> **Task directions**
Give back the whole listing exactly as it is written.

[Opening Dataset section]

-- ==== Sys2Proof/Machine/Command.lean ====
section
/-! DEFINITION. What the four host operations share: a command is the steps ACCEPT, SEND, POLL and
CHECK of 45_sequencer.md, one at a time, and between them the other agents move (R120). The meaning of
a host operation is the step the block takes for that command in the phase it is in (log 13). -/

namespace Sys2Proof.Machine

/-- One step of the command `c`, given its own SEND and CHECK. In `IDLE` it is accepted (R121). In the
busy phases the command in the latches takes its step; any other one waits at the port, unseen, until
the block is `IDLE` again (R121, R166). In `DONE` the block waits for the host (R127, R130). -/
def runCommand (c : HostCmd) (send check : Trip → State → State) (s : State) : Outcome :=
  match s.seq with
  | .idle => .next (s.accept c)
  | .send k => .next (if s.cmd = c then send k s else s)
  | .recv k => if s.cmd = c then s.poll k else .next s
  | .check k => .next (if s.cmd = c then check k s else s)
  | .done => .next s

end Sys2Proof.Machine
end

[Closing Dataset section]

> **Completed exercise**
-- ==== Sys2Proof/Machine/Command.lean ====
section
/-! DEFINITION. What the four host operations share: a command is the steps ACCEPT, SEND, POLL and
CHECK of 45_sequencer.md, one at a time, and between them the other agents move (R120). The meaning of
a host operation is the step the block takes for that command in the phase it is in (log 13). -/

namespace Sys2Proof.Machine

/-- One step of the command `c`, given its own SEND and CHECK. In `IDLE` it is accepted (R121). In the
busy phases the command in the latches takes its step; any other one waits at the port, unseen, until
the block is `IDLE` again (R121, R166). In `DONE` the block waits for the host (R127, R130). -/
def runCommand (c : HostCmd) (send check : Trip → State → State) (s : State) : Outcome :=
  match s.seq with
  | .idle => .next (s.accept c)
  | .send k => .next (if s.cmd = c then send k s else s)
  | .recv k => if s.cmd = c then s.poll k else .next s
  | .check k => .next (if s.cmd = c then check k s else s)
  | .done => .next s

end Sys2Proof.Machine
end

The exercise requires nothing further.